With minimal validation

perl -lne '/^CC\s+/ && $previous && print "$previous $_"; $previous = $_' file1 > file2

With specific validation

perl -lne '/^CC\s+/ && $previous =~ /^ID\s+/ && print "$previous $_"; $previous = $_' file1 > file2

Whenever you need to solve some thing, try to design your approach first before writing code.

Pseudocode:

while read each line from file 
do
   if start with ID then
       save the line to a variable=var
   fi
   if start with CC then
       print the variable=var       
   fi
done 

And, if you prefer awk instead of perl , you could try:

awk '
$1 == "ID" { id = $0; next }
$1 == "CC" { print id, $0 }
' file1 > file2

If you want to try this on a Solaris/SunOS system, change awk to /usr/xpg4/bin/awk , /usr/xpg6/bin//awk , or nawk .

Hello Sammy777,

Following is an another approach with awk may help you too.

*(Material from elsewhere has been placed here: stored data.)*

-- ==== Sys2Proof/Laws/Ops.lean ====
section
/-! SUPPORT. What each shared operation does, said once: registers, PC sequencing, retiring, the load-store unit. -/

namespace Sys2Proof.Machine

/-! ## Registers -/

@[simp] theorem State.readReg_zero (s : State) : s.readReg 0 = 0 := rfl

theorem State.pc_eq (s : State) : s.pc = s.readReg 15 := rfl

/-- A read after a write (R21, R98). -/
theorem State.readReg_writeReg (s : State) (i j : Reg) (v : Word) :
    (s.writeReg i v).readReg j = if j = i ∧ i ≠ 0 then v else s.readReg j := by
  unfold State.writeReg State.readReg
  by_cases hi : i = 0
  · simp [hi]
  · by_cases hj : j = 0
    · subst hj; simp [hi, Ne.symm hi]
    · simp [hi, hj, Vector.getElem_set, Fin.ext_iff, eq_comm]

/-- The store of x[0] is never written. -/
@[simp] theorem State.writeReg_regs_zero (s : State) (i : Reg) (v : Word) : (s.writeReg i v).regs[0] = s.regs[0] := by
  unfold State.writeReg
  split
  · rfl
  · rename_i h
    simp only [Vector.getElem_set]
    rw [if_neg]
    intro e; exact h (Fin.ext e)

/-- Registers are all an update of other fields leaves alone. -/
theorem State.readReg_congr {s t : State} (h : s.regs = t.regs) (i : Reg) : s.readReg i = t.readReg i := by
  simp [State.readReg, h]

theorem State.pc_congr {s t : State} (h : s.regs = t.regs) : s.pc = t.pc := State.readReg_congr h 15

@[simp] theorem State.readReg_setFlags (s : State) (f : CondCode) (i : Reg) : (s.setFlags f).readReg i = s.readReg i := rfl
@[simp] theorem State.readReg_setMem (s : State) (m : Memory) (i : Reg) : (s.setMem m).readReg i = s.readReg i := rfl
@[simp] theorem State.readReg_setInq (s : State) (q : List Word) (i : Reg) : (s.setInq q).readReg i = s.readReg i := rfl
@[simp] theorem State.readReg_emit (s : State) (v : Word) (i : Reg) : (s.emit v).readReg i = s.readReg i := rfl
@[simp] theorem State.readReg_setFsm (s : State) (f : Fsm) (i : Reg) : (s.setFsm f).readReg i = s.readReg i := rfl
@[simp] theorem State.readReg_takeFault (s : State) (e : FaultRecord) (i : Reg) :
    (s.takeFault e).readReg i = s.readReg i := rfl
@[simp] theorem State.readReg_start (s : State) (i : Reg) : s.start.readReg i = s.readReg i :=
  State.readReg_congr (by simp) i
@[simp] theorem State.pc_start (s : State) : s.start.pc = s.pc := State.readReg_start s 15

/-- PC sequencing (R99). -/
theorem State.readReg_sequencePc (s : State) (a : Word) (b : Bool) (j : Reg) :
    (s.sequencePc a b).readReg j = if j = 15 ∧ b = false then a + 1 else s.readReg j := by
  unfold State.sequencePc
  cases b <;> simp [State.readReg_writeReg]

@[simp] theorem State.sequencePc_regs_zero (s : State) (a : Word) (b : Bool) :
    (s.sequencePc a b).regs[0] = s.regs[0] := by
  unfold State.sequencePc
  split <;> simp

/-! ## Retiring (R97 to R99) -/

/-- What an instruction that writes `rt` leaves in each register. -/
theorem State.readReg_retire (s : State) (rt j : Reg) (v : Word) (f : CondCode) :
    (s.retire rt v f).readReg j =
      if j = rt ∧ rt ≠ 0 then v else if j = 15 then s.pc + 1 else s.readReg j := by
  unfold State.retire pcWrittenBy
  rw [State.readReg_sequencePc]
  by_cases hj : j = 15
  · subst hj
    by_cases hr : rt = 15
    · subst hr; simp [State.readReg_writeReg]
    · simp [hr, Ne.symm hr]
  · simp [hj, State.readReg_writeReg]

theorem State.readReg_retireNoWrite (s : State) (j : Reg) (f : CondCode) :
    (s.retireNoWrite f).readReg j = if j = 15 then s.pc + 1 else s.readReg j := by
  unfold State.retireNoWrite
  simp [State.readReg_sequencePc]

theorem State.readReg_advancePc (s : State) (j : Reg) :
    s.advancePc.readReg j = if j = 15 then s.pc + 1 else s.readReg j := by
  unfold State.advancePc
  simp [State.readReg_sequencePc]

section Fields
variable (s : State) (rt : Reg) (v : Word) (f : CondCode)

@[simp] theorem State.retire_cfg : (s.retire rt v f).cfg = s.cfg := by simp [State.retire]
@[simp] theorem State.retire_flags : (s.retire rt v f).flags = f := by simp [State.retire]
@[simp] theorem State.retire_fsm : (s.retire rt v f).fsm = s.fsm := by simp [State.retire]
@[simp] theorem State.retire_fault : (s.retire rt v f).fault = s.fault := by simp [State.retire]
@[simp] theorem State.retire_mem : (s.retire rt v f).mem = s.mem := by simp [State.retire]
@[simp] theorem State.retire_inq : (s.retire rt v f).inq = s.inq := by simp [State.retire]
@[simp] theorem State.retire_outq : (s.retire rt v f).outq = s.outq := by simp [State.retire]
@[simp] theorem State.retire_regs_zero : (s.retire rt v f).regs[0] = s.regs[0] := by simp [State.retire]

@[simp] theorem State.retireNoWrite_cfg : (s.retireNoWrite f).cfg = s.cfg := by simp [State.retireNoWrite]
@[simp] theorem State.retireNoWrite_flags : (s.retireNoWrite f).flags = f := by simp [State.retireNoWrite]
@[simp] theorem State.retireNoWrite_fsm : (s.retireNoWrite f).fsm = s.fsm := by simp [State.retireNoWrite]
@[simp] theorem State.retireNoWrite_fault : (s.retireNoWrite f).fault = s.fault := by simp [State.retireNoWrite]
@[simp] theorem State.retireNoWrite_mem : (s.retireNoWrite f).mem = s.mem := by simp [State.retireNoWrite]
@[simp] theorem State.retireNoWrite_inq : (s.retireNoWrite f).inq = s.inq := by simp [State.retireNoWrite]
@[simp] theorem State.retireNoWrite_outq : (s.retireNoWrite f).outq = s.outq := by simp [State.retireNoWrite]
@[simp] theorem State.retireNoWrite_regs_zero : (s.retireNoWrite f).regs[0] = s.regs[0] := by
  simp [State.retireNoWrite]

@[simp] theorem State.advancePc_cfg : s.advancePc.cfg = s.cfg := by simp [State.advancePc]
@[simp] theorem State.advancePc_flags : s.advancePc.flags = s.flags := by simp [State.advancePc]
@[simp] theorem State.advancePc_fsm : s.advancePc.fsm = s.fsm := by simp [State.advancePc]
@[simp] theorem State.advancePc_fault : s.advancePc.fault = s.fault := by simp [State.advancePc]
@[simp] theorem State.advancePc_mem : s.advancePc.mem = s.mem := by simp [State.advancePc]
@[simp] theorem State.advancePc_inq : s.advancePc.inq = s.inq := by simp [State.advancePc]
@[simp] theorem State.advancePc_outq : s.advancePc.outq = s.outq := by simp [State.advancePc]
@[simp] theorem State.advancePc_regs_zero : s.advancePc.regs[0] = s.regs[0] := by simp [State.advancePc]

end Fields

/-! ## Flags -/

/-- The sign flag never is V (R97). -/
theorem signFlag_ne_V (r : Word) : signFlag r ≠ .V := by
  unfold signFlag
  split
  · simp
  · split <;> simp

/-! ## Memory primitives (R41, R42) -/

theorem State.memRead_ok {s : State} {a : Word} (h : s.inBounds a) (k : AccessKind) (pc : Word) :
    s.memRead a k pc = .ok (s.mem.read a.toNat) := if_pos h

theorem State.memRead_error {s : State} {a : Word} (h : ¬ s.inBounds a) (k : AccessKind) (pc : Word) :
    s.memRead a k pc = .error (.memoryBounds a k pc) := if_neg h

theorem State.memWrite_ok {s : State} {a : Word} (h : s.inBounds a) (v pc : Word) :
    s.memWrite a v pc = .ok (s.setMem (s.mem.write a.toNat v)) := if_pos h

theorem State.memWrite_error {s : State} {a : Word} (h : ¬ s.inBounds a) (v pc : Word) :
    s.memWrite a v pc = .error (.memoryBounds a .store pc) := if_neg h

/-! ## The load-store unit (R132, R133, R135) -/

/-- Everything a LOAD access can answer. -/
theorem loadUnit_cases (s : State) (ea pc : Word) :
    (¬ s.inBounds ea ∧ loadUnit s ea pc = .bounds (.memoryBounds ea .load pc)) ∨
    (s.inBounds ea ∧ ea = s.cfg.ioInAddr ∧ s.inq = [] ∧ loadUnit s ea pc = .blocked) ∨
    (∃ v q, s.inBounds ea ∧ ea = s.cfg.ioInAddr ∧ s.inq = v :: q ∧ loadUnit s ea pc = .loaded v (s.setInq q)) ∨
    (s.inBounds ea ∧ ea ≠ s.cfg.ioInAddr ∧ loadUnit s ea pc = .loaded (s.mem.read ea.toNat) s) := by
  by_cases hb : s.inBounds ea
  · by_cases hi : ea = s.cfg.ioInAddr
    · have hu : loadUnit s ea pc = inRead s := if_pos ⟨hb, hi⟩
      cases hq : s.inq with
      | nil => exact .inr (.inl ⟨hb, hi, rfl, by simp [hu, inRead, hq]⟩)
      | cons v q => exact .inr (.inr (.inl ⟨v, q, hb, hi, rfl, by simp [hu, inRead, hq]⟩))
    · refine .inr (.inr (.inr ⟨hb, hi, ?_⟩))
      rw [loadUnit, if_neg (fun h => hi h.2), cellRead, State.memRead_ok hb]
  · refine .inl ⟨hb, ?_⟩
    rw [loadUnit, if_neg (fun h => hb h.1), cellRead, State.memRead_error hb]

/-- Everything a STORE access can answer. -/
theorem storeUnit_cases (s : State) (ea v pc : Word) :
    (¬ s.inBounds ea ∧ storeUnit s ea v pc = .error (.memoryBounds ea .store pc)) ∨
    (s.inBounds ea ∧ ea = s.cfg.ioOutAddr ∧ storeUnit s ea v pc = .ok (s.emit v)) ∨
    (s.inBounds ea ∧ ea ≠ s.cfg.ioOutAddr ∧ storeUnit s ea v pc = .ok (s.setMem (s.mem.write ea.toNat v))) := by
  by_cases hb : s.inBounds ea
  · by_cases ho : ea = s.cfg.ioOutAddr
    · exact .inr (.inl ⟨hb, ho, if_pos ⟨hb, ho⟩⟩)
    · refine .inr (.inr ⟨hb, ho, ?_⟩)
      rw [storeUnit, if_neg (fun h => ho h.2), State.memWrite_ok hb]
  · refine .inl ⟨hb, ?_⟩
    rw [storeUnit, if_neg (fun h => hb h.1), State.memWrite_error hb]

/-! ## The meanings -/

theorem predicated_of_true {o : Operands} {s : State} (h : condTrue o.mask s.flags = true) (e : Result) :
    predicated o s e = e := if_pos h

theorem predicated_of_false {o : Operands} {s : State} (h : condTrue o.mask s.flags = false) (e : Result) :
    predicated o s e = .next s.advancePc := by simp [predicated, h]

/-- Everything an executed LOAD can answer (R132). -/
theorem loadEffect_cases (rt : Reg) (ea : Word) (s : State) :
    (¬ s.inBounds ea ∧ loadEffect rt ea s = .next (s.takeFault (.memoryBounds ea .load s.pc))) ∨
    (s.inBounds ea ∧ ea = s.cfg.ioInAddr ∧ s.inq = [] ∧ loadEffect rt ea s = .fault .blockedOnInput) ∨
    (∃ v q, s.inBounds ea ∧ ea = s.cfg.ioInAddr ∧ s.inq = v :: q ∧
      loadEffect rt ea s = .next ((s.setInq q).retire rt v (signFlag ea))) ∨
    (s.inBounds ea ∧ ea ≠ s.cfg.ioInAddr ∧
      loadEffect rt ea s = .next (s.retire rt (s.mem.read ea.toNat) (signFlag ea))) := by
  unfold loadEffect
  obtain ⟨hb, h⟩ | ⟨hb, hi, hq, h⟩ | ⟨v, q, hb, hi, hq, h⟩ | ⟨hb, hi, h⟩ := loadUnit_cases s ea s.pc
  · exact .inl ⟨hb, by rw [h]⟩
  · exact .inr (.inl ⟨hb, hi, hq, by rw [h]⟩)
  · exact .inr (.inr (.inl ⟨v, q, hb, hi, hq, by rw [h]⟩))
  · exact .inr (.inr (.inr ⟨hb, hi, by rw [h]⟩))

/-- Everything an executed STORE can answer (R133). -/
theorem storeEffect_cases (rt : Reg) (ea : Word) (s : State) :
    (¬ s.inBounds ea ∧ storeEffect rt ea s = .next (s.takeFault (.memoryBounds ea .store s.pc))) ∨
    (s.inBounds ea ∧ ea = s.cfg.ioOutAddr ∧
      storeEffect rt ea s = .next ((s.emit (s.readReg rt)).retireNoWrite (signFlag ea))) ∨
    (s.inBounds ea ∧ ea ≠ s.cfg.ioOutAddr ∧
      storeEffect rt ea s =
        .next ((s.setMem (s.mem.write ea.toNat (s.readReg rt))).retireNoWrite (signFlag ea))) := by
  unfold storeEffect
  obtain ⟨hb, h⟩ | ⟨hb, ho, h⟩ | ⟨hb, ho, h⟩ := storeUnit_cases s ea (s.readReg rt) s.pc
  · exact .inl ⟨hb, by rw [h]⟩
  · exact .inr (.inl ⟨hb, ho, by rw [h]⟩)
  · exact .inr (.inr ⟨hb, ho, by rw [h]⟩)

end Sys2Proof.Machine
end

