-- ==== Sys2Proof/Tests/Slice0.lean ====
section
/-! SUPPORT. Tests. Expected results are the spec's: 95_test_vectors.md sections 2.1 to 2.8, or a rule's own example.
Then, for each statement with hypotheses, a witness that meets them together, clause by clause at its boundary. -/

open Sys2Proof Sys2Proof.Machine

namespace Sys2Proof.Tests

/-! ## Helpers -/

/-- The state of the spec's single-instruction vectors: Running, a = 0x10, flag `f`, the registers and memory words
listed, the word `w` at a. -/
def vector (w : Word) (f : CondCode) (rs : List (Reg × Word)) (ms : List (Nat × Word)) : State :=
  let s := ((State.reset.setFsm .running).setFlags f).writeReg 15 0x10
  let s := rs.foldl (fun t r => t.writeReg r.1 r.2) s
  (s.setMem (ms.foldl (fun m c => m.write c.1 c.2) s.mem)).storeAtPc w

/-- The next state, if there is one. -/
def nextOf : Result → Option State
  | .next t => some t
  | .fault _ => none
  | .refused _ => none

/-- What a test looks at after one step. -/
def after (s : State) (look : State → α) : Option α := (nextOf (step s)).map look

/-- A register, F and the pc. -/
def regFlagPc (i : Reg) (t : State) : Word × CondCode × Word := (t.readReg i, t.flags, t.pc)

def always : Mask := ⟨true, true, true, true⟩
def never : Mask := ⟨false, false, false, false⟩

/-! ## WellFormed -/

theorem test_wf_refuses_disp_above : ¬ (Instr.add ⟨always, 1, 0, 0, 512⟩).wf := by decide
theorem test_wf_refuses_disp_below : ¬ (Instr.load ⟨always, 1, 0, 0, -513⟩).wf := by decide
theorem test_wf_takes_the_ends : (Instr.add ⟨always, 1, 0, 0, 511⟩).wf ∧ (Instr.add ⟨always, 1, 0, 0, -512⟩).wf := by
  decide

/-! ## Codec, decoder, encoder (sections 2.1 to 2.3) -/

theorem test_extract :
    extractField 0xF0000000 4 28 false = .ok 15 ∧ extractField 0xF0000000 4 28 true = .ok (-1) ∧
    extractField 0x00000200 10 0 true = .ok (-512) ∧ extractField 0x80000000 1 31 false = .ok 1 ∧
    extractField 0 4 29 false = .error .contract ∧ extractField 0 0 0 false = .error .contract := by decide

theorem test_insert :
    insertField 0xFFFFFFFF 4 4 0 false = .ok 0xFFFFFF0F ∧ insertField 0 4 0 (-1) true = .ok 0x0000000F ∧
    insertField 0 10 0 (-512) true = .ok 0x00000200 ∧ insertField 0 4 0 8 true = .error .encodingRange ∧
    insertField 0 4 0 16 false = .error .encodingRange ∧ insertField 0 4 0 (-1) false = .error .encodingRange := by
  decide

/-- E1: ADD r1,r1,r2, bit by bit 0|00011|1111|0001|0001|0010|0000000000. -/
theorem test_decode_add : decode 0b00001111110001000100100000000000 = .ok (.add ⟨always, 1, 1, 2, 0⟩) := by decide
/-- LOAD r2,r0,r0[-1]: 0|00001|1111|0010|0000|0000|1111111111. -/
theorem test_decode_load : decode 0b00000111110010000000001111111111 = .ok (.load ⟨always, 2, 0, 0, -1⟩) := by decide
/-- STORE r3,r1,r0[2]: 0|00010|1111|0011|0001|0000|0000000010. -/
theorem test_decode_store : decode 0b00001011110011000100000000000010 = .ok (.store ⟨always, 3, 1, 0, 2⟩) := by decide
/-- SUB r1,r2,r3[-1]: 0|00100|1111|0001|0010|0011|1111111111. -/
theorem test_decode_sub : decode 0b00010011110001001000111111111111 = .ok (.sub ⟨always, 1, 2, 3, -1⟩) := by decide
/-- MUL r1,r2,r0[4]: 0|00101|1111|0001|0010|0000|0000000100. -/
theorem test_decode_mul : decode 0b00010111110001001000000000000100 = .ok (.mul ⟨always, 1, 2, 0, 4⟩) := by decide
/-- DIV r1,r2,r0[-2]: 0|00110|1111|0001|0010|0000|1111111110. -/
theorem test_decode_div : decode 0b00011011110001001000001111111110 = .ok (.div ⟨always, 1, 2, 0, -2⟩) := by decide
/-- HALT/Z with bit 31 set: 1|00000|0010|0000|0000|0000|0000000000. -/
theorem test_decode_halt : decode 0b10000000100000000000000000000000 = .ok (.halt ⟨⟨false, true, false, false⟩, 0, 0, 0, 0⟩) := by
  decide
theorem test_decode_unknown : decode 0x7FFFFFFF = .error (.unknownOpcode 31) ∧ decode 0x1C000000 = .error (.unknownOpcode 7) := by
  decide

awk '($1 == "ID"){S=$0;++i;{if(i>1){i=1}}} ($1 == "CC"){if(i==1){print S OFS $0;S="";i=""}}'  Input_file > Output_file

Thanks,
R. Singh

If you're going to take this step to verify that you only print a "CC" line that appears after an "ID" line that hasn't already been printed, why use:

++i;{if(i>1){i=1}}

instead of the much simpler i=1 ? And, why use:

S="";i=""

instead of just i=0 ?

Or, simpler still:

awk '$1=="ID"{S=$0} $1=="CC" && S!=""{print S,$0;S=""}}' Input_file > Output_file
1 Like

Try

$ awk '$1=="CC" && p{print s OFS $0}p=$1=="ID"{s=$0}' infile

sed version:

sed -n '/^CC/{x;G;/^ID/s/\n/ /p;};h'  file